Open-source tools in machine learning applied to medical imaging: research needs and regulatory perspective
Sara Lorio & Jo Hobbs, LifeHub Bayer UK
Today’s clinical routine generates a vast amount of radiology data that needs to be assessed by healthcare professionals. Artificial intelligence (AI) can leverage this data in order to help with the increasing workload and improve the extraction of quantitative knowledge from the rich information present in medical images. In order to develop reliable and robust AI algorithms, it is crucial to process the imaging data and to evaluate the performance of the algorithm on multiple data sources. In this talk, we will cover the necessary steps to prepare medical images for the development of AI algorithms and we will talk about the regulation of AI technologies for clinical practice.
Sara Lorio is the technical lead at LifeHub Bayer UK. She leads research projects for algorithm development in digital diagnostics and medical imaging. She is very passionate about combining different imaging techniques with cutting-edge data analysis in order to improve disease diagnosis and therapy.
Prior to this role, Sara held research positions at the University College of London and King’s College London, UK in collaboration with London main research hospitals. She received her PhD from University of Lausanne, Switzerland. Her research interests are in Medical Physics, Medical Imaging, Machine Learning and Neurobiology.
Jo Hobbs is the project support manager for the LifeHub UK. In this role she is supporting on a range of AI related projects being carried out within the LifeHub. She has a strong interest in how we can use innovative new technology, combined with what we already know, to promote better health care for everyone.
Open Source Dynamic Causal Modelling of COVID-19
Will Jones, Embecosm
Dynamic Causal Modelling is a state of the art AI modelling technique that reverse engineers an observed time series into a set of causal components and relationships. DCM has historically been developed for and applied to problems in neuroscience and brain imaging, but the technique is a very general one that has more recently, for example, been applied to modelling the COVID-19 pandemic with excellent results.

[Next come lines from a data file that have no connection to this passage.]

-- ==== Sys2Proof/Safety.lean ====
section
/-! DEFINITION. What counts as a sound state and a safe run, and the words the claims are written in: what a cycle
leaves unchanged, and how it ends. -/

namespace Sys2Proof.Machine

/-! ### Invariant and reachability -/

/-- The state invariant: memory is canonical; a halt has a reason and only a halt has one (R44, R261); a blocked core
is at the wait-for-key instruction it repeats (R45, R243); a halted core is not blocked. -/
structure StateInv (s : State) : Prop where
  mem_wf : s.mem.wf
  reason : s.halted = true ↔ s.haltReason ≠ .none
  blocked_waits : s.blocked = true → ∃ x, fetchInstr s = .ldVxK x
  halted_unblocked : s.halted = true → s.blocked = false

/-- A state that construction and host moves can bring about (R278, R294). -/
def Reachable (s : State) : Prop :=
  ∃ cfg seed rom moves, hostRun moves (construct cfg seed rom).2 = some s

/-- A state in which a cycle may be requested (R139). -/
def Runnable (s : State) : Prop := s.halted = false

/-- An outcome with its next state changed by `f`. -/
def mapNext (f : State → State) : Host.Outcome State Fault Refusal → Host.Outcome State Fault Refusal
  | .next s    => .next (f s)
  | .fault r   => .fault r
  | .refused r => .refused r

/-! ### Frames: what is unchanged from `s` to `t` -/

/-- Every general register outside `l` keeps its value. -/
def KeepsRegsBut (l : List Reg) (s t : State) : Prop := ∀ r, r ∉ l → t.reg r = s.reg r

/-- The index register keeps its value. -/
def KeepsIndex (s t : State) : Prop := t.I = s.I

/-- The call stack keeps its entries and its pointer. -/
def KeepsStack (s t : State) : Prop := t.stack = s.stack ∧ t.SP = s.SP

/-- Every byte of memory reads as before. -/
def KeepsMemory (s t : State) : Prop := ∀ a, memRead t a = memRead s a

/-- Every byte of memory outside the `n` bytes from `base`, each address masked, reads as before. -/
def KeepsMemoryBut (base n : Nat) (s t : State) : Prop :=
  ∀ a, (∀ k, k < n → maskAddr a ≠ maskAddr (base + k)) → memRead t a = memRead s a

/-- Every pixel keeps its value. -/
def KeepsScreen (s t : State) : Prop := ∀ px py, pixelAt t.fb px py = pixelAt s.fb px py

/-- The random generator is not advanced. -/
def KeepsRng (s t : State) : Prop := t.rngState = s.rngState

/-- The key latch, the configuration and the halt status keep their values. -/
def KeepsInputsAndStatus (s t : State) : Prop :=
  t.key = s.key ∧ t.cfg = s.cfg ∧ t.halted = s.halted ∧ t.haltReason = s.haltReason

/-- The frame of an instruction that writes no state but the registers in `l` (and what every cycle writes). -/
def RegisterFrame (l : List Reg) (s t : State) : Prop :=
  KeepsRegsBut l s t ∧ KeepsIndex s t ∧ KeepsStack s t ∧ KeepsMemory s t ∧ KeepsScreen s t ∧ KeepsRng s t

/-! ### How a cycle ends -/

/-- Both timers one lower, a timer at 0 staying 0 (R247). -/
def TimersTicked (s t : State) : Prop := t.DT.toNat = s.DT.toNat - 1 ∧ t.ST.toNat = s.ST.toNat - 1

/-- A cycle completed, not waiting, and left `pc` at `pc'`; its handler wrote no timer (R130, R134). -/
def ClosesCycle (s t : State) (pc' : Word) : Prop :=
  t.pc = pc' ∧ t.blocked = false ∧ TimersTicked s t ∧ KeepsInputsAndStatus s t

/-- A cycle halted with reason `r`: of the state before it only `halted` and `halt_reason` changed (R269). -/
def HaltsWith (r : HaltReason) (s t : State) : Prop := t = { s with halted := true, haltReason := r }

/-! ### The sprite as a set of pixels -/

/-- The sprite that `DRW Vx, Vy, n` draws in state `s` has a 1 bit on pixel (px, py) (R222). -/
def SpriteHits (x y : Reg) (n : Nibble) (s : State) (px : Fin 64) (py : Fin 32) : Prop :=
  ∃ row, row < n.val ∧ ∃ col, col < 8 ∧ px.val = ((s.reg x).toNat + col) % 64 ∧
    py.val = ((s.reg y).toNat + row) % 32 ∧ (memRead s (s.I.toNat + row)).getLsbD (7 - col) = true

/-! ### Which instructions -/

/-- The registers an instruction may write: its destination, VF where it writes a flag (R32), V0 to Vx for the register
load (R205). -/
def mayWriteReg (i : Instr) (r : Reg) : Bool :=
  match i with
  | .ldVxByte x _ | .addVxByte x _ | .ldVxVy x _ | .orVxVy x _ | .andVxVy x _ | .xorVxVy x _ | .rnd x _ | .ldVxDt x
  | .ldVxK x => r == x
  | .addVxVy x _ | .subVxVy x _ | .shrVxVy x _ | .subnVxVy x _ | .shlVxVy x _ => r == x || r == VF
  | .drw _ _ _ => r == VF
  | .ldVxMi x => decide (r ≤ x)
  | .cls | .ret | .sys _ | .jp _ | .call _ | .seVxByte _ _ | .sneVxByte _ _ | .seVxVy _ _ | .sneVxVy _ _ | .ldIAddr _
  | .jpV0Addr _ | .skp _ | .sknp _ | .ldDtVx _ | .ldStVx _ | .addIVx _ | .ldFVx _ | .ldBVx _ | .ldMiVx _
  | .nopT8 _ _ _ | .nopTe _ _ _ | .nopTf _ _ => false

/-- The halt conditions (R261): the reason an instruction raises in a state, if any. -/
def haltsIn (i : Instr) (s : State) : Option HaltReason :=
  match i with
  | .call _  => if s.SP.val = 16 then some .stackOverflow else none
  | .ret     => if s.SP.val = 0 then some .stackUnderflow else none
  | .skp x   => if 15 < (s.reg x).toNat then some .keyIndexOutOfRange else none
  | .sknp x  => if 15 < (s.reg x).toNat then some .keyIndexOutOfRange else none
  | .ldFVx x => if 15 < (s.reg x).toNat then some .fontDigitOutOfRange else none
  | .cls | .sys _ | .jp _ | .seVxByte _ _ | .sneVxByte _ _ | .seVxVy _ _ | .sneVxVy _ _ | .ldVxByte _ _
  | .addVxByte _ _ | .ldVxVy _ _ | .orVxVy _ _ | .andVxVy _ _ | .xorVxVy _ _ | .addVxVy _ _ | .subVxVy _ _
  | .shrVxVy _ _ | .subnVxVy _ _ | .shlVxVy _ _ | .ldIAddr _ | .jpV0Addr _ | .rnd _ _ | .drw _ _ _ | .ldVxDt _
  | .ldVxK _ | .ldDtVx _ | .ldStVx _ | .addIVx _ | .ldBVx _ | .ldMiVx _ | .ldVxMi _ | .nopT8 _ _ _ | .nopTe _ _ _
  | .nopTf _ _ => none

end Sys2Proof.Machine
end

The standard implementation of DCM is open source, but it’s current implementation is in MATLAB, a proprietary tool. In this talk I discuss my work on creating a standalone implementation of one particularly application of Dynamic Causal Modelling (that of COVID-19) compatible with the open source GNU Octave language.
Dr Will Jones is head of AI and Machine Learning for Embecosm. He recently completed his PhD at the University of Kent, which can be simply summarized as attempting to create a rigorous mathematical framework for the definition of artificial consciousness.